Dans un commentaire sur mon article précédent, j’ai eu droit à un énorme pavé qui aurait bien gagné à être découpé en paragraphes pour des simples raisons de lisibilité.

Mais comme je l’ai dit avec humour :

Entre les encartés LFI, les promoteurs de Vivaldi, ceux de Brave ou encore les témoins de Jéhovah, je me demande qui sont les plus casse bonbon au final.

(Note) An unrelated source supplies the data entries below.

/-- A starting lane's page takes the settings of the other lane's page of the same kind: header, settings, and staged values. -/
def Dev.adoptPage (d : Dev) (l : Lane) (page : Lane → Nat) : Dev :=
  let p := page l
  let q := page l.other
  if !d.pageUp l p ∨ !d.pageUp l.other q then d
  else
    let d := [0x04, 0x10, 0x18, 0x1C, 0x24, 0x2C].foldl (fun d o => d.setWord l (pageAddr p o) (d.word l.other (pageAddr q o))) d
    let d := (List.range (pageRegs p - 16)).foldl (fun d i =>
      let o := 0x40 + 4 * i
      let m := (accMask (regFlds p o) fun a => a == .rw || a == .rws || a == .rwl) &&& ~~~(ownBits p o)
      let d := d.setWord l (pageAddr p o) ((d.word l (pageAddr p o) &&& ~~~m) ||| (d.word l.other (pageAddr q o) &&& m))
      { d with staged := match cellsGet d.staged (regKey l.other (pageAddr q o)) with
          | some w => cellsPut d.staged (regKey l (pageAddr p o)) w
          | none => cellsErase d.staged (regKey l (pageAddr p o)) }) d
    let rest := d.commitPending.filter (·.1 != p)
    { d with commitPending := (d.commitPending.filter (·.1 == q)).map (fun c => (p, c.2)) ++ rest }

/-- Channels of a starting die whose source differs from the other unit's start anew with that source, before the page's settings are
taken (R192). -/
def Dev.adoptSources (d : Dev) (l : Lane) : Dev :=
  if !d.pageUp l (pgPOS l) ∨ !d.pageUp l.other (pgPOS l.other) then d
  else (List.finRange 4).foldl (fun d c => if d.chSel l c = d.chSel l.other c then d else d.sourceSelect l c (d.chSel l.other c)) d

/-- The contents, tables, Quill banks and timebases that a starting lane takes from the running one (R114, R358, R614): mirrored pages and
regions, the settings of the pages that both lanes hold alike, and the units behind them. -/
def Dev.adoptLane (d : Dev) (l : Lane) : Dev :=
  let d := (d.takeMirror l true).takeMirror l false
  let kinds : List (Lane → Nat) := [pgQUILL, fun m => pgCONV m 0, fun m => pgCONV m 1, pgSEQ, pgPOS, pgMOD, pgSAFE]
  let d := Dev.convsFollow d (kinds.foldl (fun d page => d.adoptPage l page) (d.adoptSources l)) l
  let d := if d.dieUp l.other false ∧ d.dieUp l false then
      let o := d.quill.at l.other
      let m := d.mods.at l.other
      let d := d.sl l (pgQUILL l) R.QUILL_PROG_BANK (d.qBank l.other)
      let d := d.onQuill l fun u => { u with prog := o.prog, coefLatch := o.coefLatch, coefPend := o.coefPend, swapAt := o.swapAt }
      d.onMod l fun u => { u with tb0 := m.tb0, tb1 := m.tb1, legs := m.legs, groups := m.groups, protLegs := m.protLegs }
    else d
  let d := [(0 : Fin 2), 1].foldl (fun d c => d.onConv l c fun v => { v with refAt := d.now }) d
  (List.finRange 4).foldl (fun d c => d.onChan l c fun s => { s with goodAt := d.now }) d

/-! ## Start-up (R102 to R105, R612, R613) -/

/-- Banks in the order in which a lane's ROM tries them (R612): its one-shot bank, the preferred one, the other one. -/
def NvmDie.bankOrder (n : NvmDie) : List Nat :=
  let first : List Nat := match n.try' with | some b => [b] | none => []
  first ++ ([n.pref, 1 - n.pref].filter fun b => !first.contains b)

/-- CAN0 of the blank supervisor (R104): 500 kbit/s classical CAN, which CFG, BTN, BTD and BTX give at reset, enabled. -/
def Dev.superviseCan (d : Dev) : Dev :=
  if !d.pageUp .a 0x24 ∨ d.canOn 0 then d
  else
    let d := [0x40, 0x44, 0x48, 0x4C].foldl (fun d o => d.setWord .a (pageAddr 0x24 o) (addrReset (pageAddr 0x24 o))) d
    ((d.s 0x24 H.CTRL_ENABLE 1).s 0x24 H.CTRL_CLKREQ 1).canEnable 0 true

/-- The blank supervisor behaviour (R104, R105): every reference buffer of a running control die is enabled, and CAN0. -/
def Dev.supervise (d : Dev) : Dev :=
  let d := (d.s pgSYS R.SYS_CONFIG_SUPERVISOR 1).superviseCan
  d.eachLane fun d l => [(0 : Fin 2), 1].foldl (fun d c =>
    if d.pageUp l (pgCONV l c) ∧ d.gl l (pgCONV l c) R.CONV_REF_EN = 0 then (d.sl l (pgCONV l c) R.CONV_REF_EN 1).refEnable l c true
    else d) d

/-- Every port of an interface die opens (R136): the lowerings of the image stand. -/
def Dev.openPorts (d : Dev) (l : Lane) : Dev := { d with host := { d.host with opened := d.host.opened.put l true } }

/-- The ROM's choice of a bank (R612): TRY is read and cleared before the verification; BANK_FALLBACK where the first bank tried is
not the one chosen; BANK shows what the verification found. -/
def Dev.chooseBank (d : Dev) (l : Lane) : Dev × Option Nat :=
  let n := d.nvm.at l
  let d := { d with nvm := d.nvm.put l { n with try' := none } }
  let d := [0, 1].foldl (fun d b => d.bankShow b (d.bankCode b)) d
  let pick := n.bankOrder.find? fun b => n.verify l b == 0
  let d := if pick.isSome ∧ pick ≠ n.bankOrder.head? then (d.raise 369).cause pgNVM 4 else d
  (d, pick)

/-- The self-test of the start-up (R438, R439). -/
def Dev.bootTest (d : Dev) (l : Lane) (ok : Bool) : Dev :=
  if ok then d.onLane l fun s => { s with stOk := true }
  else d.selftestFails l

/-- A lane's clocks, dies and isolated connection stand for its start-up (R102), and it has neither started since its latest reset nor
failed by a source of class LANE, its self-test's among them. -/
def Dev.mayStart (d : Dev) (l : Lane) : Bool :=
  let s := d.lanes.at l
  let c := d.clocks.at l
  d.up (.iface l) && d.up (.ctl l) && !s.up && c.main && c.pllI && (c.pllC || c.ctlOnRc) && d.isoUp l &&
  !(s.role == .failed && s.laneSrc.isSome) && !d.thermalLatch

/-- The device's own steps where no other lane runs: steps 2 to 6 of R613 in STANDBY, or the blank supervisor; then the mode. The automatic
transitions wait for the start-up to complete (`Dev.autoMode`). -/
def Dev.startAlone (d : Dev) (l : Lane) (pick : Option Nat) : Dev :=
  let tow := d.mode.towWake
  let old := d.mode.cur
  let d := if tow then { d with mode := { d.mode with cur := .standby } }
    else Dev.noSide (d.enterMode .standby true)
  let d := { d with boot := { d.boot with refused := false }, mode := { d.mode with superArmed := false } }
  let d := match pick with
    | none => (d.raise 368).supervise
    | some b =>
      let d := ((((d.loadQuill l b).loadCal l b).loadTables l b).loadDriver l b)
      match d.partRecords l b 7 with
      | some rs => d.loadConfig rs
      | none => d.supervise
  if tow then ({ d with mode := { d.mode with cur := old, towWake := false } }).goMode .hold true
  else { d with boot := { d.boot with defaultDue := decide (d.mode.cur = .standby) } }

/-- The start-up sequence of a lane (R102 to R104, R612 to R614). A lane without a valid bank stays down beside one that runs an image, and
runs the blank supervisor beside one that does. DESIGN CHOICE (log 134): HOST, SERVICE and DEBUG open in the blank supervisor too, for
the first image comes over them (R616), though R104 has other ports receive nothing. -/
def Dev.bootLane (d : Dev) (l : Lane) (f : BootFacts) : Dev :=
  let s := d.lanes.at l
  let d := d.onLane l fun _ => { failedAt := s.failedAt, rejoining := s.rejoining }
  let d := d.bootTest l f.selftestOk
  if !f.selftestOk then d
  else
    let (d, pick) := (d.tinkerNeed (.iface l) 22).chooseBank l
    let d := { d with boot := { d.boot with run := d.boot.run.put l pick } }
    let other := d.laneRuns l.other
    let d := if other then
        match pick with
        | none => let d := d.raise 368; if d.supervisor then d.adoptLane l else d
        | some b => ((d.adoptLane l).loadCorr l b).lowerAgain l ((d.partRecords l b 7).getD [])
      else d.startAlone l pick
    let d := if d.supervisor then d.supervise else d
    if other ∧ pick.isNone ∧ !d.supervisor then d
    else
      let d := ((d.openPorts l).linksPower l (List.finRange 8)).onLane l fun s => { s with up := true, pagesMatch := true, rejoining := s.rejoining && other }
      let d := d.onIsland l fun s => { s with inService := false, waits := true }
      let d := (d.tbJudgeAll).sealAll
      if other then d else d.auto

/-- START_UP (R102, R612 to R614). -/
def Dev.startUp (d : Dev) (l : Lane) (f : BootFacts) : Dev :=
  if !d.mayStart l then d else d.bootLane l f

/-- The supervisor answers on CAN0 (R106). -/
def Dev.supervisorAnswers (d : Dev) : Dev :=
  let l := (d.active).getD (d.prim pgSYS)
  let vdc : Nat := match [l, l.other].findSome? fun m => if d.up (.ctl m) then d.laneVdc m else none with
    | some v => clampNat 0 0xFFFE (divOpen v 32768).toNat
    | none => 0xFFFF
  let first := if d.g pgLEDGER R.LEDGER_FIRST_VALID = 1 then d.g pgLEDGER R.LEDGER_FIRST_SRC else 0xFFFF
  let empty := fun (b : Nat) => d.g pgNVM (bankFlds b).2.1 == 8
  let image := flagBits [d.bankValid 0, d.bankValid 1, empty 0, empty 1, d.boot.run.a == some 1]
  let n := (d.mode.superAlive + 1) % 256
  let byte0 := d.mode.cur.code + 128
  let bytes := [BitVec.ofNat 8 byte0, BitVec.ofNat 8 (d.word (d.prim pgSYS) (pageAddr pgSYS 0x50)).toNat] ++ leBytes 2 vdc ++
    leBytes 2 first ++ [BitVec.ofNat 8 image, BitVec.ofNat 8 n]
  { d with mode := { d.mode with superAlive := n, superAnswer := some (0x1F481201, bytes) } }

/-- SUPERVISOR_STATUS_QUERY (R106): the answer on CAN0. -/
def Dev.supervisorQuery (d : Dev) (id : Nat) (ext : Bool) : Dev :=
  if !d.supervisor ∨ !d.canOn 0 ∨ id ≠ 0x1F481200 ∨ !ext then d else d.supervisorAnswers

/-! ## Activations (R619 to R621) -/

/-- Change the lane activation in progress. -/
def Dev.setActivation (d : Dev) (a : Option (Nat × Lane × Bool × Nat)) : Dev := { d with boot := { d.boot with act := a } }

/-- Set TRY of a lane to a bank and reset that lane: steps 1 and 3 of R620. -/
def Dev.tryLane (d : Dev) (b : Nat) (l : Lane) (first : Bool) : Dev :=
  let d := { d with nvm := d.nvm.put l { d.nvm.at l with try' := some b } }
  ((d.resetLane l R.SYS_RESET_CAUSE_SWRST_LANE).setActivation (some (b, l, first, d.now))).setUpd 5

/-- Begin a LANE activation (R620): the STANDBY lane first. -/
def Dev.activateLane (d : Dev) (b : Nat) : Dev :=
  match d.active with
  | some l => if (d.lanes.at l).eligible ∧ (d.lanes.at l.other).eligible then (d.updRefuse 0).tryLane b l.other true else d.updRefuse 3
  | none => d.updRefuse 3

/-- The writes of a QUILL component: the inactive bank of both Quills word by word, its CRC, and PROG.SWAP. -/
def Dev.quillWrites (d : Dev) (ws : List Word) : List (Nat × Word) :=
  let l := d.ctlLanes.headD .a
  let bank := 1 - d.qBank l
  let crc := BitVec.ofNat 32 (crc32cWords ws)
  let prog := d.word l (pageAddr (pgQUILL l) 0x4C)
  ws.zipIdx.map (fun wi => (rgQUILL + 4 * wi.2, wi.1)) ++
    d.ctlLanes.map (fun m => (pageAddr (pgQUILL m) (0x50 + 4 * bank), crc)) ++
    [(pageAddr (pgQUILL l) 0x4C, R.QUILL_PROG_SWAP.put prog 1)]

/-- The writes that an activation of scope 1, 2 or 4 makes through the access path. -/
def Dev.activateWrites (d : Dev) (l : Lane) (b scope : Nat) : List (Nat × Word) :=
  match scope with
  | 1 => match d.part l b 3 0 with | some ws => d.quillWrites ws | none => []
  | 2 => match d.part l b 4 0 with | some ws => d.driverWrites ws | none => []
  | _ => (List.range 9).flatMap fun ix => ((d.part l b 6 ix).getD []).zipIdx.map fun wi => (tableBase ix + 4 * wi.2, wi.1)

/-- An activation of scope 3 (CAL), with the number of refused writes: trims, and corrections of converters with AUTO = 0. -/
def Dev.activateCal (d : Dev) (who : Who) (l : Lane) (b : Nat) : Dev × Nat :=
  ((d.partRecords l b 5).getD []).foldl (fun s r =>
    let kind := r.1.toNat / 2 ^ 24
    let ix := r.1.toNat / 2 ^ 16 % 256
    if kind ≠ 1 then (s.1.calRecord kind ix r.2, s.2)
    else if 4 ≤ ix then s
    else
      let (d, n) := s.1.ownWrites who (r.2.zipIdx.map fun wi => (pageAddr (calConv ix) (0xC0 + 4 * wi.2), wi.1))
      (d, s.2 + n)) (d, 0)

/-- The end of an activation (R619): RESULT, UPD_DONE, IDLE. -/
def Dev.activateEnd (d : Dev) (result : Nat) : Dev :=
  (((d.s pgNVM R.NVM_UPDSTAT_RESULT result).setUpd 0).setActivation none).cause pgNVM 0

/-- UPD_ACTIVATE (R619). -/
def Dev.activate (d : Dev) (b scope ident : Nat) : Dev :=
  if d.updState ≠ 0 then d.updRefuse 1
  else if d.mode.cur = .discharge then d.updRefuse 2
  else if !d.bankValid b then d.updRefuse 4
  else
    let d := d.s pgNVM R.NVM_UPDSTAT_SKIPPED 0
    if scope = 0 then d.activateLane b
    else
      let l := d.nvmDies.headD .a
      let who : Who := { bootWho with ident := ident }
      let (d, n) := if scope = 3 then d.activateCal who l b else d.ownWrites who (d.activateWrites l b scope)
      let d := (d.updRefuse 0).s pgNVM R.NVM_UPDSTAT_SKIPPED (min n 65535)
      d.activateEnd (if n = 0 then 1 else 2)

/-- An accepted ACTIVATE write is carried out. -/
def Dev.activateDue (d : Dev) : Dev :=
  match d.boot.actReq with
  | some (b, scope, ident) => ({ d with boot := { d.boot with actReq := none } }).activate b scope ident
  | none => d

/-- A lane activation goes on where a lane has become eligible, or ACTIVE (steps 2 and 4 of R620). -/
def Dev.activateFollow (d : Dev) : Dev :=
  match d.boot.act with
  | none => d
  | some (b, l, first, _) =>
    let s := d.lanes.at l
    if d.updState ≠ 5 then d
    else if first then
      if s.role = .active then (d.setActivation (some (b, l, true, d.now))).setUpd 6
      else if s.role = .standby ∧ s.eligible ∧ d.handover.isNone ∧ d.ctlCrossed then d.fixHandover l true else d
    else if s.eligible ∧ (s.role = .standby ∨ s.role = .active) then (d.onNvm fun _ n => { n with pref := b }).activateEnd 1
    else d

/-- ACTIVATION_SETTLE (step 3 of R620). -/
def Dev.activationSettle (d : Dev) : Dev :=
  match d.boot.act with
  | some (b, l, true, t) =>
    if d.updState = 6 ∧ t + d.g pgNVM R.NVM_UPDCFG_SETTLE * 500000 ≤ d.now then d.tryLane b l.other false else d
  | _ => d

/-- An activation is abandoned (R621): the lanes that run the new bank are reset without TRY, and UPDATE_FAILED is raised. -/
def Dev.updFails (d : Dev) (new : List Lane) : Dev :=
  let d := { d with handover := none, nvm := { a := { d.nvm.a with try' := none }, b := { d.nvm.b with try' := none } } }
  let d := new.foldl (fun d m => d.resetLane m R.SYS_RESET_CAUSE_SWRST_LANE) d
  ((d.raise 371).activateEnd 3).cause pgNVM 1

/-- UPDATE_FAILED (R621): the lane reset last is not eligible within TMO, or a lane that runs the new bank has raised a source of class
LANE. -/
def Dev.updateFailed (d : Dev) : Dev :=
  match d.boot.act with
  | none => d
  | some (b, l, _, t) =>
    let late := d.updState = 5 ∧ !(d.lanes.at l).eligible ∧ t + d.g pgNVM R.NVM_UPDCFG_TMO * 500000 ≤ d.now
    let new := [Lane.a, Lane.b].filter fun m => d.boot.run.at m == some b
    let raised := new.any fun m => (d.lanes.at m).laneSrc.isSome || (d.lanes.at m).role == .failed
    if !late ∧ !raised then d
    else
      d.updFails new

/-! ## What follows a command -/

/-- A lane is lost: a timebase that waited for its enables may start in the one that is left (R358). -/
def Dev.laneLeft (d0 d : Dev) : Dev :=
  if [Lane.a, Lane.b].any fun l => d0.pageUp l (pgMOD l) && !d.pageUp l (pgMOD l) then d.tbJudgeAll else d

/-- A lane that a command has made ACTIVE out of STANDBY starts from its shadow registers (R41, R45): from its last complete shadow, and
from the shadow of each Quill entry that is current for the entry's next run (R321), where no run of that entry is in progress. -/
def Dev.activeStarts (d0 d : Dev) (l : Lane) : Dev :=
  if (d0.lanes.at l).role = .standby ∧ (d.lanes.at l).role = .active then
    [(0 : Fin 2), 1].foldl (fun d e =>
      let u := d.quill.at l
      match u.shadowFor e (u.trigLast e) with
      | some s => if u.run = some e then d else d.qImport l s
      | none => d) (d.shadowStart l)
  else d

Ayant pratiqué les trois, je pense qu’on est dans une bonne égalité. Je sais très bien que dans les commentaires, mon bon vieil ami Ramon, défenseur devant l’éternel d’Opera (jusqu’à ce que celui ci devient un enrobage de Chromium à partir de sa version 15) puis de Vivaldi, va se pointer et précher la bonne parole concernant le navigateur créé par des anciens d’Opera Software.

En vain, est-il besoin de préciser, vu la liste d’arguments qui font que je n’ai jamais vraiment accroché à ce navigateur qui fait plus penser à SeaMonkey qu’à Mozilla Firefox en terme de fonctionnalités.

Voici ce que je n’apprécie pas dans le navigateur, qui est sûrement l’enrobage graphique et ergonomique le plus avancé de la famille du navigateur internet de Google qui devient petit à petit un Internet Explorer 6 bis, j’ai nommé Chromium aussi connu sous le nom de Google Chrome.

  1. Le fait qu’il soit basé sur Chromium, ce qui tue encore un peu plus la diversité qui est normalement la base d’un système économique dit de marché. Du moins, en théorie 🙂
  2. Le fait qu’il soit propriétaire dans le sens où il n’est ni open-source, ni libre.
  3. Le fait qu’il intègre un bloqueur de publicité. Ce n’est pas le rôle d’un navigateur internet de gérer cela, même s’il est désactivé par défaut.
  4. le fait qu’il intègre un client de courrier électronique. Ce n’est pas une fonction d’un navigateur internet.
  5. le fait qu’il intègre un agenda. Ce n’est pas une fonction d’un navigateur internet.
  6. le fait que par défaut il utilise Bing comme moteur de recherche. DuckDuckGo pue du bec ?
  7. On peut parler de dépendances financière pour Mozilla par rapport à Firefox. Que dire de la dépendance technique – en dehors du moteur de rendu ? – de Vivaldi : extensions, Crypto-Token, Hangouts, etc…
  8. Le fait qu’il faille installer un paquets supplémentaire pour la gestion de tout ce qui est gestion des flux vidéos. Cf le paquet vivaldi-ffmpeg-codecs pour Archlinux par exemple.
  9. Le fait qu’il soit reconnu comme Chrome par nombre de sites… Comme celui des fesseurs de caprins.